How to complete this task -
Please restate, word for word, the lines below that begin at the one with "let old := s.get AVS.TARGET" and end at the one with "let new := max". Leave out all other lines.

(Data for processing Opens)

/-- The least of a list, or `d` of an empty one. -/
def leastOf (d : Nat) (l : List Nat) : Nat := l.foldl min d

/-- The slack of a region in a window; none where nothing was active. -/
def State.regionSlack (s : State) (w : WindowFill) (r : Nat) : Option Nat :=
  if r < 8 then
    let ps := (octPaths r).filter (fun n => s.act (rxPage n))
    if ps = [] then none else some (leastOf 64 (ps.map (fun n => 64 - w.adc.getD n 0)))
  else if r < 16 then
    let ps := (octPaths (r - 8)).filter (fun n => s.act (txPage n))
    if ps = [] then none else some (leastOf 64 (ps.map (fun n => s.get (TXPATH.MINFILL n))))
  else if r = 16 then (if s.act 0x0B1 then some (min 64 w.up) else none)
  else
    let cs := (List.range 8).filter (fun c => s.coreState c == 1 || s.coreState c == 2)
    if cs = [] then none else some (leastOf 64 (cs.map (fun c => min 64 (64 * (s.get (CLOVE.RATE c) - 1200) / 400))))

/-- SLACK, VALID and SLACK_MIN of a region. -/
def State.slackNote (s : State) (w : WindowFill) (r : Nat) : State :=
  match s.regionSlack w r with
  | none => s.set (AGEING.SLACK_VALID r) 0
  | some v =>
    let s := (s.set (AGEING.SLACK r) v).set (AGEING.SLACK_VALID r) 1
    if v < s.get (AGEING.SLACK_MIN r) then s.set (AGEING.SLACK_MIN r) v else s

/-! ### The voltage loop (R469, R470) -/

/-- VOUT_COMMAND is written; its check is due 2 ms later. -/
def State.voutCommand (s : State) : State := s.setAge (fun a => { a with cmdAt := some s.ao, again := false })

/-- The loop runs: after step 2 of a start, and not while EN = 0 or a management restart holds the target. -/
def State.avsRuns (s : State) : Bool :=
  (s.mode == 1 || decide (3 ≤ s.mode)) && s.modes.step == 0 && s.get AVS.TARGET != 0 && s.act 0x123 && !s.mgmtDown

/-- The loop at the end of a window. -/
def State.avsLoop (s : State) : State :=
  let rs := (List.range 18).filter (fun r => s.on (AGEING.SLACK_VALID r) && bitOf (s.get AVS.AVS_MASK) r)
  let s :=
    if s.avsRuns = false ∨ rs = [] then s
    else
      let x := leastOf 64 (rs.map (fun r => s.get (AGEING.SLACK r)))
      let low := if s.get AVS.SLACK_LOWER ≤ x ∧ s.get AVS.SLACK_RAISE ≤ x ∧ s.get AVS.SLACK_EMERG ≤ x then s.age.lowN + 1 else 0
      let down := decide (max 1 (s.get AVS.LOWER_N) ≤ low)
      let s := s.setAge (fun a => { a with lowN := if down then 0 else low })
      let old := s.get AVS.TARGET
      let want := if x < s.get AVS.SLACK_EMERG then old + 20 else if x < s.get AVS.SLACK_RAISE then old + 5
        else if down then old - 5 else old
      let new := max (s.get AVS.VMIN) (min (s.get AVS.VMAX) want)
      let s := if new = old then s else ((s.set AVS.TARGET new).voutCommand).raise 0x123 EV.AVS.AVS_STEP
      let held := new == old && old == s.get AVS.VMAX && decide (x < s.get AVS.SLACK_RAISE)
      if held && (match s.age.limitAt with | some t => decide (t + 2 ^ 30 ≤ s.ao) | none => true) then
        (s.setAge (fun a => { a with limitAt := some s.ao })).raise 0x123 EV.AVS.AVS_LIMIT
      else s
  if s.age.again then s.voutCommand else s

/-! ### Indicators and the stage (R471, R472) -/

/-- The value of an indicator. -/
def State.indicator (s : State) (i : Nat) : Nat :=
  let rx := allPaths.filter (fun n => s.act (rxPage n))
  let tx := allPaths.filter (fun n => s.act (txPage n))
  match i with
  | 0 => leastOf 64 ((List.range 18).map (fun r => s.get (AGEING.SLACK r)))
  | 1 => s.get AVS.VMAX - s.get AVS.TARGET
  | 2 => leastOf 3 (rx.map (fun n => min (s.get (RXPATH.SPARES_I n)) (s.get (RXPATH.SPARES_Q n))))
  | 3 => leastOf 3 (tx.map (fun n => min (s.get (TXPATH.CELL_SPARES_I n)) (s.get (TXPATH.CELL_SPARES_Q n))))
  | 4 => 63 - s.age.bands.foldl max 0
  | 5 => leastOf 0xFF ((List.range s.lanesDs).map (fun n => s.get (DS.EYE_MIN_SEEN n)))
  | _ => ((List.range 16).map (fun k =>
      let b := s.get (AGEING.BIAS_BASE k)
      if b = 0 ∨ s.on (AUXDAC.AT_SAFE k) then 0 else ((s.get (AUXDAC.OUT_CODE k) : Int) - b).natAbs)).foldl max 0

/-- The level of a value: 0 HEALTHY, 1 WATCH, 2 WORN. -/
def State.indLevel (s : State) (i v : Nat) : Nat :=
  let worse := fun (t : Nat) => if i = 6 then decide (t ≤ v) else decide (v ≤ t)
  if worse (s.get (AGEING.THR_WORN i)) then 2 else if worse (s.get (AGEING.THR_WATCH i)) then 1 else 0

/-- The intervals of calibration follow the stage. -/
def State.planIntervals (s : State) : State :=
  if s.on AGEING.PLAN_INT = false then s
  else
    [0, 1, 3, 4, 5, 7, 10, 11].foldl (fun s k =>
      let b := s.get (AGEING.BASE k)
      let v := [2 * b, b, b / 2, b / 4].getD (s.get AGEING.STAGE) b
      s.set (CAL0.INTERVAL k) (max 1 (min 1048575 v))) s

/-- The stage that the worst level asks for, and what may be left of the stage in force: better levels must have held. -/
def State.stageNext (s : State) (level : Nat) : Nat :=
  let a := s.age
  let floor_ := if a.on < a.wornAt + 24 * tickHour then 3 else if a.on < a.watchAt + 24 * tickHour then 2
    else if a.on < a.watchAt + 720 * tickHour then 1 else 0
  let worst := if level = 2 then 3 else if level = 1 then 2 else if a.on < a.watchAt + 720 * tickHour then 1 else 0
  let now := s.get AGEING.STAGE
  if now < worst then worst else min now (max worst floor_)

(Data for processing Closes)
(Data for processing Opens)

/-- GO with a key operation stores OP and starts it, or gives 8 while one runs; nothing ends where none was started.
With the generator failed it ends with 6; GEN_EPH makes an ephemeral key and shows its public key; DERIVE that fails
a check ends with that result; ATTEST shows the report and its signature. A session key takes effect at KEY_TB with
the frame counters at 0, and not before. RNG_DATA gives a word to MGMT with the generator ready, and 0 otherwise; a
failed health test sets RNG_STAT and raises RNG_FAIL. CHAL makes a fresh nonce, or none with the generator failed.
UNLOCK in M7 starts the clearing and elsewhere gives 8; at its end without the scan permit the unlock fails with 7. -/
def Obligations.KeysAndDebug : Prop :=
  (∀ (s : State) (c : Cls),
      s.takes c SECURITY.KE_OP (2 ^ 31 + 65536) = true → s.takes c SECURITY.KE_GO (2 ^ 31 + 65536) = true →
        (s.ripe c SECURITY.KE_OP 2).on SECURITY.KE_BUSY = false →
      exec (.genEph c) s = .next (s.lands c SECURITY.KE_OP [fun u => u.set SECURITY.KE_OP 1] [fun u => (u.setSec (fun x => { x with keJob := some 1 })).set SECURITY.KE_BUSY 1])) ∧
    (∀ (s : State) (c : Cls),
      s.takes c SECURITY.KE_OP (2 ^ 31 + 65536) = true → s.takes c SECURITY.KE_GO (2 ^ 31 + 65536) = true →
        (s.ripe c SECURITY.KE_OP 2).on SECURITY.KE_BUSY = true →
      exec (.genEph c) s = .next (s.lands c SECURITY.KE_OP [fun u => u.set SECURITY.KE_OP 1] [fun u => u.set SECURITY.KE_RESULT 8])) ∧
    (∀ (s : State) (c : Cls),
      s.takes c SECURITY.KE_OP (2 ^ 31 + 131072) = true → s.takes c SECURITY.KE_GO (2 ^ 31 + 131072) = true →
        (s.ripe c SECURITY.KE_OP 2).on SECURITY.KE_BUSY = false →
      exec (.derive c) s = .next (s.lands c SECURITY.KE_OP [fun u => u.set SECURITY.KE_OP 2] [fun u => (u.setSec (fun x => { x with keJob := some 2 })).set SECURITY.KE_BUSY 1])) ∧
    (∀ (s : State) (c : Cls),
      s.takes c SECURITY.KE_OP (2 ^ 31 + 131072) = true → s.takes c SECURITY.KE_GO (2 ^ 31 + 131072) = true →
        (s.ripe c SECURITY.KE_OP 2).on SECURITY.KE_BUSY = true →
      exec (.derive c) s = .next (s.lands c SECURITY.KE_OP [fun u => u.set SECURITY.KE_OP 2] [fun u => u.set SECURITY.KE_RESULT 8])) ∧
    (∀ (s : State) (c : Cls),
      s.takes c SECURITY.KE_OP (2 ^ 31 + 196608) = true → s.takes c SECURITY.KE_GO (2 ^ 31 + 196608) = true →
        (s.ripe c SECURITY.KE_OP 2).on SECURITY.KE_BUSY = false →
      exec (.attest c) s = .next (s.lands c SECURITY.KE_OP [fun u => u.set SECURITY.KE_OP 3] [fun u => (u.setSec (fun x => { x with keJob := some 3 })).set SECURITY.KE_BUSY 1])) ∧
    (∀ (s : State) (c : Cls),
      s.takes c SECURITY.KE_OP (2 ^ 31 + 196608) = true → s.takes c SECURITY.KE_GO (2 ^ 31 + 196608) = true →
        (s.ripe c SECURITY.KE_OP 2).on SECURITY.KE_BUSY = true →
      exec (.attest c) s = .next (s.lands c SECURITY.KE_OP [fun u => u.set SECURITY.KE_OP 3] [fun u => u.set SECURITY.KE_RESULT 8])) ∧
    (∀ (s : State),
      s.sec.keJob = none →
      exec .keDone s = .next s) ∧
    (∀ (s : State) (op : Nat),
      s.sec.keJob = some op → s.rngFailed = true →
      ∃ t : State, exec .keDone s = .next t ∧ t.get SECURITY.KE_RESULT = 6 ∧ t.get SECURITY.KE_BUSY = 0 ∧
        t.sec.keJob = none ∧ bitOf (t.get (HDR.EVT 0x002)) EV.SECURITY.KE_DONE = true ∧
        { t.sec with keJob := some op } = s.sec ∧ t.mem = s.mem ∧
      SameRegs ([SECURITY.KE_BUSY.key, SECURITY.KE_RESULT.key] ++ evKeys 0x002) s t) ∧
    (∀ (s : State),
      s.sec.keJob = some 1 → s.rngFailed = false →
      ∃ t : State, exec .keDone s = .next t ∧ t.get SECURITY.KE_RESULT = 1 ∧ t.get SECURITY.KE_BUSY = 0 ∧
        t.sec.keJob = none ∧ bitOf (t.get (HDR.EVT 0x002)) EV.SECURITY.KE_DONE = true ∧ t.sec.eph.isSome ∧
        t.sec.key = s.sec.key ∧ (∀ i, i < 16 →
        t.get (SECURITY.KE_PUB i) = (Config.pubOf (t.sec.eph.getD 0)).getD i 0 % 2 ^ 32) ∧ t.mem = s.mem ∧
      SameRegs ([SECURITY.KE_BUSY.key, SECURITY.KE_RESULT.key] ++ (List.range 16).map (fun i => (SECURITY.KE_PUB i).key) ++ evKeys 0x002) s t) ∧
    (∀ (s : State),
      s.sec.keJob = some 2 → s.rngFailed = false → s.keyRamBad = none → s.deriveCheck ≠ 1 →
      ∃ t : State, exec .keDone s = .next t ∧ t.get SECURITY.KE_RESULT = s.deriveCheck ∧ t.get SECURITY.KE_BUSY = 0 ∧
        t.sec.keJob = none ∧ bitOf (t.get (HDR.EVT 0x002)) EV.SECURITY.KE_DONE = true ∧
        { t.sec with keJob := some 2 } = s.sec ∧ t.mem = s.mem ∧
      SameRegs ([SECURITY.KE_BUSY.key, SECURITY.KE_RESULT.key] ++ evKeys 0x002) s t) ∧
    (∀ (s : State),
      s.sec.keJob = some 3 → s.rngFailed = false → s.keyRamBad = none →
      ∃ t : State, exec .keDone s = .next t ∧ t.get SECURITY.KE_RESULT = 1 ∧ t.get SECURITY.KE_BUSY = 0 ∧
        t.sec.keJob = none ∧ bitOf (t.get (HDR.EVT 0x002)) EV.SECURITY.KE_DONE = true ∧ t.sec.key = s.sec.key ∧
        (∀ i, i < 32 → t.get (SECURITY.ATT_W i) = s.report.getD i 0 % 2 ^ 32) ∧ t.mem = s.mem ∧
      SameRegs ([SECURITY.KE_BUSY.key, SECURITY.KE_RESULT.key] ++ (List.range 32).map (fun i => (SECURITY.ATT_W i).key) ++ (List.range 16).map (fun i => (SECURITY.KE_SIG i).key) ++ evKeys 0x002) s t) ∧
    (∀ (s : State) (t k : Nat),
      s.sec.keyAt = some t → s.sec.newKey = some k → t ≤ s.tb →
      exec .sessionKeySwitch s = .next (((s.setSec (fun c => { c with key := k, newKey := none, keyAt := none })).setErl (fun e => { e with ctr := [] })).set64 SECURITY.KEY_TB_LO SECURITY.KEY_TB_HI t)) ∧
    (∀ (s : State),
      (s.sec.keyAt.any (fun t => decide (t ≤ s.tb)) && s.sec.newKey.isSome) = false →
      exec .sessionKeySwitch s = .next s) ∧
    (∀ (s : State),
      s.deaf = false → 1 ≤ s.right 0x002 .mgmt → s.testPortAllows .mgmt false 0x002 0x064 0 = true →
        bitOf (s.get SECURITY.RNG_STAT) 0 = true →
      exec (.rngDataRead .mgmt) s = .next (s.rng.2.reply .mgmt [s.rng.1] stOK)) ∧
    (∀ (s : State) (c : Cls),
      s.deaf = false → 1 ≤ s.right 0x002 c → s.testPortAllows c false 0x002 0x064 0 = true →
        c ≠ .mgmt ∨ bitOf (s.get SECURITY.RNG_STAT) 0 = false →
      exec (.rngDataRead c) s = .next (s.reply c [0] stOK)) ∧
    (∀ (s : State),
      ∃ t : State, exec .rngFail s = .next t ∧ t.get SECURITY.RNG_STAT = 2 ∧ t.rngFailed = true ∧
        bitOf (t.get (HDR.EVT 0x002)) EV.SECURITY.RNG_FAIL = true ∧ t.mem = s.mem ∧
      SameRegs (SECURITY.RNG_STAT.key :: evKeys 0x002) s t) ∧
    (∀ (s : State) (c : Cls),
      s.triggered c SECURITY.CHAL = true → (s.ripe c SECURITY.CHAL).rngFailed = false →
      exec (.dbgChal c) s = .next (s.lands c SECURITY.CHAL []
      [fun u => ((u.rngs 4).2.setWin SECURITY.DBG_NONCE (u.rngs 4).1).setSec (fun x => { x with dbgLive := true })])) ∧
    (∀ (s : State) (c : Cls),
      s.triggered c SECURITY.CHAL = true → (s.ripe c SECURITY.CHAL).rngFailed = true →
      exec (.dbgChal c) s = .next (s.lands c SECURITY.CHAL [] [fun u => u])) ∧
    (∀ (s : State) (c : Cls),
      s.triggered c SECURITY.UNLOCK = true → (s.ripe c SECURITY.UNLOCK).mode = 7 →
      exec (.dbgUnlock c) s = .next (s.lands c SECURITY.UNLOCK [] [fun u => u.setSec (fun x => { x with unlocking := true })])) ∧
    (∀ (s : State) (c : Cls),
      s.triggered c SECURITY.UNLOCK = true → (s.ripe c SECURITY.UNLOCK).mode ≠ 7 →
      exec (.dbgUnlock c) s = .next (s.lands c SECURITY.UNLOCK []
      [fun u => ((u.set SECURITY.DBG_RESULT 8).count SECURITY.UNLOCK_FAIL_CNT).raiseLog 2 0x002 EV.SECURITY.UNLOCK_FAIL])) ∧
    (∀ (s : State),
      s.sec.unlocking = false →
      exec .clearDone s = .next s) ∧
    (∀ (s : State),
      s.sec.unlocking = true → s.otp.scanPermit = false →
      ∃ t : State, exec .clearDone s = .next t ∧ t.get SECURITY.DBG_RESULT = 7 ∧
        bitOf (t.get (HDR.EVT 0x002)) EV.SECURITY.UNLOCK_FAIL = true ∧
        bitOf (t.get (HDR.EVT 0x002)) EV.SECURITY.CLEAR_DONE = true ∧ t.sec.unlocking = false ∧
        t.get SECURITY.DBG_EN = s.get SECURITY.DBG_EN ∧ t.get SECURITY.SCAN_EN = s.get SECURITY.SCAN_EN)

(Data for processing Closes)

Result for this task -
      let old := s.get AVS.TARGET
      let want := if x < s.get AVS.SLACK_EMERG then old + 20 else if x < s.get AVS.SLACK_RAISE then old + 5
        else if down then old - 5 else old
      let new := max (s.get AVS.VMIN) (min (s.get AVS.VMAX) want)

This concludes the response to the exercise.